Груня молчала и не начинала прерванного разговора об Обноскове. Отец вздохнул, видя ее потупленное, грустное лицо.
— Впрочем, голубка, ты не печалься, — заговорил он. — Я тебе не навязываю мужа насильно… Сохрани меня бог!.. Не выходи за Алексея, не выходи ни за кого, если не хочешь. Ты знаешь, ты мне не в тягость. Я не расстался бы с тобой, если бы ты и замуж вышла. Мы виделись бы каждый день… Да, да, непременно каждый день… Мы вместе бы нянчили детей, вместе бы радовались на их игры… Но не хочешь идти замуж, — не выходи! Проживем и так! Что же, ведь мне не привыкать стать жить в могиле своего кабинета, гнуть горб над книгами, не слышать юной зарождающейся жизни… Ведь и в прошлом только ты одна оживляла мой угол, развлекала меня детским лепетом во время отдыха, — тогда у меня был сплошной отдых, я не чувствовал, что у меня идет работа, я не уставал… Да, прошло это время, и не вернуть его!.. Будем жить мирно, тихо тянуть день за днем, стариться и ждать могилы…
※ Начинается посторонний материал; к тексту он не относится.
/-- CONFIGURE after its power check: both context registers and LC written at its end; otherwise PowerUpFailure or
BusTimeout from a wait that gave up, or RangeFault, with LC Uninitialized (45_system_configuration.md R165). -/
theorem configureWith_all (cp : ChipParameters) (rp : RadioParameters) (s : State) :
    (configureWith cp rp s).All
      (fun _ t => Went (fun _ => True) (s.poweredUp cp rp) t ∧ t.carrier = some rp.carrierHz ∧
        t.deviation = some rp.deviationHz ∧ t.uf = s.uf ∧ t.lc = .idle)
      (fun k t => Grew (fun _ => True) (s.poweredUp cp rp) t ∧
        (t.carrier = s.carrier ∨ t.carrier = some rp.carrierHz) ∧
        (t.deviation = s.deviation ∨ t.deviation = some rp.deviationHz) ∧ t.uf = s.uf ∧ t.lc = .uninitialized ∧
        (k = .rangeFault ∨
          ((k = .powerUpFailure ∨ k = .busTimeout) ∧ GaveUp s.cfg.ctsLimit (s.poweredUp cp rp) t))) := by
  rw [configureWith_eq]
  have hwait : ((waitLoop s.cfg.ctsLimit (s.poweredUp cp rp)).converting .busTimeout .powerUpFailure).All
      (fun _ t => Went (fun _ => True) (s.poweredUp cp rp) t ∧ Kept (s.poweredUp cp rp) t)
      (fun k t => k = .powerUpFailure ∧ Grew (fun _ => True) (s.poweredUp cp rp) t ∧ Kept (s.poweredUp cp rp) t ∧
        GaveUp s.cfg.ctsLimit (s.poweredUp cp rp) t) := by
    have h := waitLoop_all (fun _ => True) s.cfg.ctsLimit (s.poweredUp cp rp)
    revert h
    cases waitLoop s.cfg.ctsLimit (s.poweredUp cp rp) with
    | done a t => exact id
    | raised k t => rintro ⟨rfl, h⟩; exact ⟨rfl, h⟩
  refine hwait.next (fun _ t h => ?_)
    (fun _ _ h => ⟨h.2.1, .inl h.2.2.1.carrier, .inl h.2.2.1.deviation, h.2.2.1.uf, h.2.2.1.lc,
      .inr ⟨.inl h.1, h.2.2.2⟩⟩)
  refine (issueAll_all _ t).next (fun _ u g => ?_)
    (fun _ _ g => ⟨h.1.after g.2.1, .inl (h.2.trans g.2.2.1).carrier, .inl (h.2.trans g.2.2.1).deviation,
      (h.2.trans g.2.2.1).uf, (h.2.trans g.2.2.1).lc,
      .inr ⟨.inr g.1, GaveUp.after h.1 (by have hc := h.1.cfg; rw [State.poweredUp_cfg] at hc; exact hc ▸ g.2.2.2)⟩⟩)
  have hk := h.2.trans g.2
  have hg := (h.1.trans g.1).trans (went_setDeviation (fun _ => True) rp.deviationHz u)
  have hc : (u.setDeviation rp.deviationHz).cfg = s.cfg := hg.cfg
  refine (tuneTo_all _ _).next (fun _ v e => ?_) (fun k v e => ?_)
  · exact ⟨(hg.trans e.1).trans ((went_setLc _ .configured v).trans (went_setLc _ .idle _)), e.2.1, e.2.2.2.1,
      e.2.2.2.2.1.trans hk.uf, rfl⟩
  · refine ⟨hg.after e.1, e.2.1.imp (·.trans hk.carrier) id, .inr e.2.2.1, e.2.2.2.1.trans hk.uf,
      e.2.2.2.2.1.trans hk.lc, ?_⟩
    rcases e.2.2.2.2.2 with ⟨-, h, -⟩ | ⟨h, -⟩ | ⟨h, h'⟩
    · exact absurd h (by simp [State.setDeviation])
    · exact .inl h
    · exact .inr ⟨.inr h, GaveUp.after hg (hc ▸ h')⟩

/-! ## How many events symbols add -/

@[simp] theorem length_polls (p : Params) (w : List Byte) : (polls p w).length = 4 * w.length := by
  induction w with
  | nil => rfl
  | cons b w ih => rw [polls_cons, List.length_append, ih, List.length_cons]; simp [framePoll]; omega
Груня молчала, опустив голову на грудь. По ее щекам струились одинокие слезинки.
— Ради бога, не печалься, — утешал ее опять отец, не замечая, что надрывал ей сердце. — Я не ропщу. Я спокоен. Видишь, я спокоен. Авось еще проживу, авось еще не скоро покину тебя. Ведь собственно обо мне и заботиться нечего. Моя жизнь прожита. Страшно мне только за тебя, как ты останешься одна после моей смерти никому не нужною девушкой!.. Ведь у тебя почти никого и знакомых-то нет… Да, надо тебе сближаться со светом, надо выезжать, рассеиваться… После будет поздно заводить знакомства, а без знакомых жить нельзя девушке-сироте.
— Папа, если бы я вышла за Алексея, — ты был бы счастлив? — задумчиво спросила дочь каким-то надорванным голосом.
— Дитя мое, зачем ты спрашиваешь? Я только тогда был бы счастлив, когда ты была бы счастлива…
— Ну, а ты думаешь, что я была бы счастлива с ним?
— Дитя мое, если ты его не любишь, то, разумеется, ты не будешь с ним счастлива… Но я вообще говорю о замужестве.
— Я еще никого не люблю из посторонних мужчин…
— Ну, значит, и оставим этот разговор, и оставим, будто его не было, — тяжело вздохнул отец.
Непривычное волнение утомило старика, и он ослабел. В его обрюзгшем лице было заметно какое-то болезненное выражение усталости. Это не ускользнуло от внимания дочери. Она поцеловала отца на прощанье перед сном. Ей показалось, что его поцелуй был холоден, — только показалось, но уже одно это могло доставить этому странному ребенку несколько часов бессонницы. Уединенная жизнь, ненормальное воспитание успели расстроить ее нервы и развить воображение. Кряжов же прошел в свой кабинет и заходил из угла в угол. Вспомнились ему светлые годы детства дочери. Вспоминалась кроткая фигура Алексея Обноскова и тут же промелькнули лица разных виденных им молодых хлыщей и фатов. Начались размышления о том, кто может скорее составить счастие его дочери, — эти ли блестящие, но пустые господа, или скромный, усидчивый, трудолюбивый домосед Обносков? Показалось старику, что этот человек напоминает его самого, Кряжова. И вот пошли думы о том, был ли он сам хорошим мужем. Совесть не подсказывала и не могла подсказать в этом случае ни одного упрека, напротив того, перед стариком ожила картина смерти его жены и послышались ему снова последние слова этой женщины: «Ты был счастием моей жизни!» Незабвенные, дорогие слова. Их повторила бы, может быть, и Груня, если бы она была женою Обноскова. Ведь и Груня любит только семейное затишье, ведь и она не будет счастлива с мужем-модником, гулякой, бальной куклой. А только таких мужей можно найти на всяком перекрестке. Обносковы редки… Так думал старик. Часы били двенадцать, час, два, три, шесть, а он все ходил и ходил по комнате. Наконец, он на что-то решился и сел писать отказ Обноскову. Взял бумагу, обмакнул перо в чернила и остановился…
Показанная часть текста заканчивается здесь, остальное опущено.